Полиция, казаки и дворники, налетевшие со всех сторон, заполнили проспект. Они стали теснить и избивать демонстрантов. Небольшими группами мы пробивались сквозь цепь и окольными путями направлялись на Солдатский базар, куда по договоренности мы должны были прибыть.
На Солдатском базаре по случаю воскресного дня собралось особенно много народу. Но покупатели в тот день были необычные. Они подходили к лавкам, приценялись и, ничего не купив, отходили. Лишь в полдень торговцы поняли, что за «покупатели» собрались на базаре. Когда с арсенала грянул пушечный выстрел, над площадью раздалось:
— Да здравствует Первое мая! Долой самодержавие!
В ту же минуту полицейские с обнаженными шашками рванулись к знаменосцу… Засвистели казачьи нагайки, засверкали шашки. Рабочие отвечали камнями и палками. Схватка была отчаянная…»
Сила против силы.
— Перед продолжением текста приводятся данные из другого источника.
-- ==== Sys2Proof/Machine/Seize.lean ====
section
/-! DEFINITION. Taking a resource from a world, by yield or by seizure; revocation notices; pre-emption; `yieldres`
(R235, R249, R324, R337 to R346). -/

namespace Sys2Proof.Machine

/-! ## What is taken, and who still uses it (R340) -/

/-- The plots taken with a plot: both plots of an exchange pair (R322). -/
def State.plotUnit (s : State) (n : Nat) : List Nat :=
  let k := n % 256
  let j := n / 256 / 2
  if ((s.core k).xtab.find j).isSome then [2 * j * 256 + k, (2 * j + 1) * 256 + k] else [n]

/-- The window of a record reaches a plot. -/
def spanMeets (r : Rec) (clamp gather : Bool) (plot : Nat) : Bool :=
  match bounds r clamp gather with
  | none => false
  | some (lo, hi) => decide (((16384 * plot : Nat) : Int) ≤ hi) && decide (lo < ((16384 * (plot + 1) : Nat) : Int))

/-- A copy reads, writes or signals in a plot of a core. -/
def State.copyInPlot (s : State) (c : Copy) (core plot : Nat) : Bool :=
  let mine := c.core == core && c.queue.isNone
  let src := spanMeets c.src (recFill c.src == 2) c.gather plot
  let dst := spanMeets c.dst false false plot
  (match recSpace c.src with
   | 1 | 4 => mine && src
   | 3 => rfld c.src 1 26 19 == core && src
   | _ => false) ||
  (match recSpace c.dst with
   | 1 => mine && dst
   | 3 => rfld c.dst 1 26 19 == core && dst
   | 4 => dst && (match (s.core core).xtab.find (plot / 2) with | some x => x.ens == rfld c.dst 1 38 27 | none => false)
   | _ => false) ||
  (mine && c.bar.any fun b => b / 16384 == plot)

/-- A copy references a resource that is being taken (R340 step 3). No translation leads to a frame any more: a copy
that referenced one is marked. -/
def State.copyUses (s : State) (c : Copy) (w : Nat) (t : Take) : Bool :=
  c.world == w && c.cause.isNone &&
  (match t.cls with
   | 0 => c.drainBy.isSome
   | 2 => (s.plotUnit t.num).any fun n => s.copyInPlot c (n % 256) (n / 256)
   | 3 => c.core == t.num % 256 && c.queue.isNone &&
      ((recSpace c.src == 2 && rfld c.src 1 18 13 == t.num / 256) || (recSpace c.dst == 2 && rfld c.dst 1 18 13 == t.num / 256))
   | 7 => (recSpace c.src == 4 && rfld c.src 1 38 27 == t.num) || (recSpace c.dst == 4 && rfld c.dst 1 38 27 == t.num)
   | _ => false)

/-- The window of a copy's record in memory reaches a frame. -/
def State.copyInFrame (s : State) (c : Copy) (pa : Nat) : Bool :=
  let hits (write : Bool) (a n : Nat) : Bool :=
    match s.copyTarget c write a n with | .ok (p, _) => p / 4096 == pa / 4096 | .error _ => false
  (List.range (winCount c.src)).any fun k =>
    let i := winIndex c.src k
    (recSpace c.src == 0 && (match sourceOf c i with | .at a => hits false a (recSize c.src) | _ => false)) ||
    (recSpace c.dst == 0 && (match destOf c i with | some a => hits true a (recSize c.dst) | none => false))

/-- Started copies that reference a frame are given 4,096 cycles; the next chunk of any other fails in translation. -/
def State.drainFrame (s : State) (w pa : Nat) : State :=
  let mark (c : Copy) : Copy :=
    if c.world == w && c.started && c.cause.isNone && c.drainBy.isNone && s.copyInFrame c pa then
      { c with drainBy := some (s.cycle + 4096) }
    else c
  { s with copies := s.copies.map mark }

/-- Copies that reference the resource are given 4,096 cycles; one that has not started fails at its first chunk. -/
def State.drainCopies (s : State) (w : Nat) (t : Take) : State :=
  let mark (c : Copy) : Copy :=
    if s.copyUses c w t && c.drainBy.isNone then { c with drainBy := some (if c.started then s.cycle + 4096 else s.cycle) }
    else c
  let late := s.copies.filter fun c => s.copyUses c w t && !c.started
  late.foldl (fun s c => s.raiseEvent (.copyDrainTimeout c.id)) { s with copies := s.copies.map mark }

/-- A lane of an access lies in a frame. -/
def inFrame (pa : Nat) (o : LaneOp) : Bool := o.pa / 4096 == pa / 4096

/-- A plot has an exchange write of the open phase on its way to it, or an arrival at one of its barriers to come. -/
def State.plotBusy (s : State) (n : Nat) : Bool :=
  let isOpen (h : Held) : Bool := !(h.phase.any (· == (s.ensemble h.ens).phase + 1))
  s.held.any (fun h => h.core == n % 256 && h.pair == n / 256 / 2 && isOpen h) ||
  s.troupes.any fun t => t.2.core == n % 256 && t.2.ops.any fun o => match o.kind with
    | .arrive a _ _ => a / 16384 == n / 256
    | _ => false

/-- Step 3 of R340 is over: every access that passed its checks has been performed. -/
def State.drained (s : State) (w : Nat) (t : Take) : Bool :=
  let c := s.core (t.num % 256)
  let i := t.num / 256
  let copies := s.copies.all fun x =>
    !(s.copyUses x w t) || (x.todo.isEmpty && (match x.drainBy with | some y => decide (y ≤ s.cycle) | none => true))
  match t.cls with
  | 0 => copies && !(s.copies.any fun x => x.plan.any fun p => p.2.2.1 / 4096 == t.num / 4096) && !(s.troupes.any fun x => x.2.ops.any fun o => o.ordinary && o.lanes.any (inFrame t.num)) &&
      !(s.clusters.any fun x => x.2.reqQ.any fun r => r.lanes.any (inFrame t.num))
  | 2 => copies && !((s.plotUnit t.num).any s.plotBusy)
  | 3 => copies && !(c.mxUses.any fun m => !m.swap && (m.aslot == i || m.bslot == i))
  | 4 => !(c.mxUses.any fun m => m.acc == i) && (c.visBusy.find i).isNone
  | 5 => !(s.ringMoves.any fun m => m.slot == t.num)
  | 6 => !t.after.any s.underWay
  | 7 => copies && (s.ensemble t.num).pending.isEmpty
  | 8 => !(s.troupes.any fun x => x.2.ops.any fun o => match o.kind with | .mpost m _ _ => m == t.num | _ => false)
  | 9 => (s.lanes.get t.num {}).unacked.isEmpty || (s.lanes.get t.num {}).failed
  | _ => true

/-! ## Steps 1 and 2 (R340, R324) -/

/-- The largest aligned extents of a run of 4^k frames that leave a frame out, and the frame's own (R324). -/
def splitAround (w pa base : Nat) : Nat → List Extent
  | 0 => [{ base := base, size := 0, world := w, busy := [pa / 4096] }]
  | k + 1 => (List.range 4).flatMap fun i =>
    let b := base + i * pageSize k
    if b ≤ pa && pa < b + pageSize k then splitAround w pa b k else [{ base := b, size := k, world := w }]

/-- The entries of the remote table that name a target of the world lose V (R351). -/
def State.dropRemote (s : State) (w : Nat) (mbx : Bool) (n : Nat) : State :=
  let hit (e : W64) : Bool :=
    let target := fld e 60 25
    bit e 0 && fld e 20 15 == w && bit e 4 == mbx &&
      (if mbx then target == n else target * 4096 ≤ n && n < target * 4096 + pageSize (fld e 24 21))
  let clear (_ : Nat) (e : W64) : W64 := if hit e then e &&& ~~~ (1 : W64) else e
  { s with remote := s.remote.mapVals clear }

/-- A frame is closed and shot down: its extent is split, it is BUSY, and the world's entries that contain it, or whose
page lies in no single extent any more, are invalidated (R324, R340). -/
def State.closeFrame (s : State) (w pa : Nat) : State :=
  let split (x : Extent) : List Extent :=
    if x.base ≤ pa && pa < x.base + pageSize x.size then splitAround w pa x.base x.size else [x]
  let s := { s with extents := s.extents.flatMap split }
  let gone (y : Entry) : Bool :=
    let a := entryPa y
    let n := pageSize (entrySize y)
    entryWorld y == w && inModule a && ((a ≤ pa && pa < a + n) || !s.pageOwned w a n)
  let s := (List.range 24).foldl (fun s c => s.invalidate c fun _ y => gone y) s
  s.dropRemote w false pa

/-- Plots are closed: waits on their barriers fail (R262), and exchange writes held for the pair are discarded (R275).
-/
def State.closePlots (s : State) (w : Nat) (ns : List Nat) : State :=
  ns.foldl (fun s n =>
    let k := n % 256
    let s := s.setOwner 2 n (w + 64)
    let stuck := (s.troupes.filter fun t => t.2.core == k && t.2.world == w &&
      (match t.2.ctl.wait with | .bar a _ _ _ => a / 16384 == n / 256 | _ => false)).map (·.2)
    let s := stuck.foldl (fun s t =>
      s.faultAt t.atHead 4 6 t.atHead.live (match t.ctl.wait with | .bar a _ _ _ => w64 a | _ => 0)) s
    (s.held.filter fun h => h.core == k && 2 * h.pair == n / 256).foldl (fun s h => s.raiseEvent (.exchangeWriteLands h.id)) s) s

/-- The entries of a translation-buffer way, in set order (R341). -/
def Cluster.wayImage (c : Cluster) (way : Nat) : List Byte :=
  (List.range 512).flatMap fun set => wordBytes (c.entry set way).1 ++ wordBytes (c.entry set way).2

/-- A number of a translation-buffer way holds the entry at a place. -/
def inTbWay (n i : Nat) (_ : Entry) : Bool := i % 16 == n / 256

/-- A resource is about to be taken: of a translation-buffer way, what it holds and who is under way through it are
noted. -/
def State.newTake (s : State) (w cls num : Nat) (seize : Bool) (notice : Nat) : Take :=
  let t : Take := { cls := cls, num := num, seize := seize, notice := notice }
  if cls ≠ 6 then t
  else { t with image := if seize then (s.cluster (num % 256)).wayImage (num / 256) else []
                after := s.passing (num % 256) w (inTbWay num) }

/-- Steps 1 and 2 of R340: from now on no use passes its checks, and no translation leads to the resource. -/
def State.closeTake (s : State) (w : Nat) (t : Take) : State :=
  let s := s.modWorld w fun x => { x with takes := x.takes ++ [t] }
  match t.cls with
  | 0 => (s.drainFrame w t.num).closeFrame w t.num
  | 2 => (s.drainCopies w t).closePlots w (s.plotUnit t.num)
  | 3 => (s.drainCopies w t).setOwner 3 t.num (w + 64)
  | 5 => s.ringRebind t.num 0 t.seize t.notice
  | 6 => (s.setOwner 6 t.num (w + 64)).invalidate (t.num % 256) (inTbWay t.num)
  | 7 => (s.drainCopies w t).setOwner 7 t.num (w + 64)
  | 8 => (s.setOwner 8 t.num (w + 64)).dropRemote w true t.num
  | c => s.setOwner c t.num (w + 64)

/-! ## Steps 4 to 6 (R340, R341) -/

/-- The lines of an L2 data way. -/
def Slice.wayLines (sl : Slice) (way : Nat) : List (Nat × L2Line) :=
  sl.lines.filter fun e => match e.2.way with | some h => h / 2 == way | none => false

/-- Step 4: lines are written back and invalidated; a pin that a seizure drops has a record of its own (R174, R343). -/
def State.writeBack (s : State) (w : Nat) (t : Take) : State :=
  let pins (s : State) (lns : List Nat) : State :=
    if t.seize then lns.foldl (fun s ln => s.loss w 10 (w64 (ln * 128)) t.notice none) s else s
  match t.cls with
  | 0 =>
    let (s, lns) := s.flushRange t.num 4096
    pins s lns
  | 10 =>
    let ls := (s.slice (t.num % 256)).wayLines (t.num / 256)
    let s := ls.foldl (fun s e => s.evictLine e.1) s
    pins s ((ls.filter fun e => e.2.pinned.isSome).map (·.1))
  | _ => s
Впервые в тифлисском небе высоко над головами мастеровых, ремесленников, учащихся красное полотнище с кличем: «Пролетарии всех стран, соединяйтесь!» Знаменосец — тифлисский рабочий-железнодорожник тридцатишестилетний Аракел Окуашвили; при главном помощнике — девятнадцатилетнем, ликующем, себя вполне определившем Камо.
Три тысячи демонстрантов. В полный голос! «Да здравствует политическая свобода!.. Долой тиранию… Долой царское самодержавие!»
Князь Голицын — министру внутренних дел Российской империи:
«Произведенная рабочими большинства тифлисских заводов демонстрация 22 апреля 1901 года своим характером, совершенно чуждым частных интересов какого бы то ни было промышленного учреждения, вооруженным сопротивлением полиции и войскам и выброшенным демонстрантами красным флагом с призывными словами Коммунистического Манифеста и портретами Маркса, Лассаля и Энгельса вполне точно определила источник брожения рабочих».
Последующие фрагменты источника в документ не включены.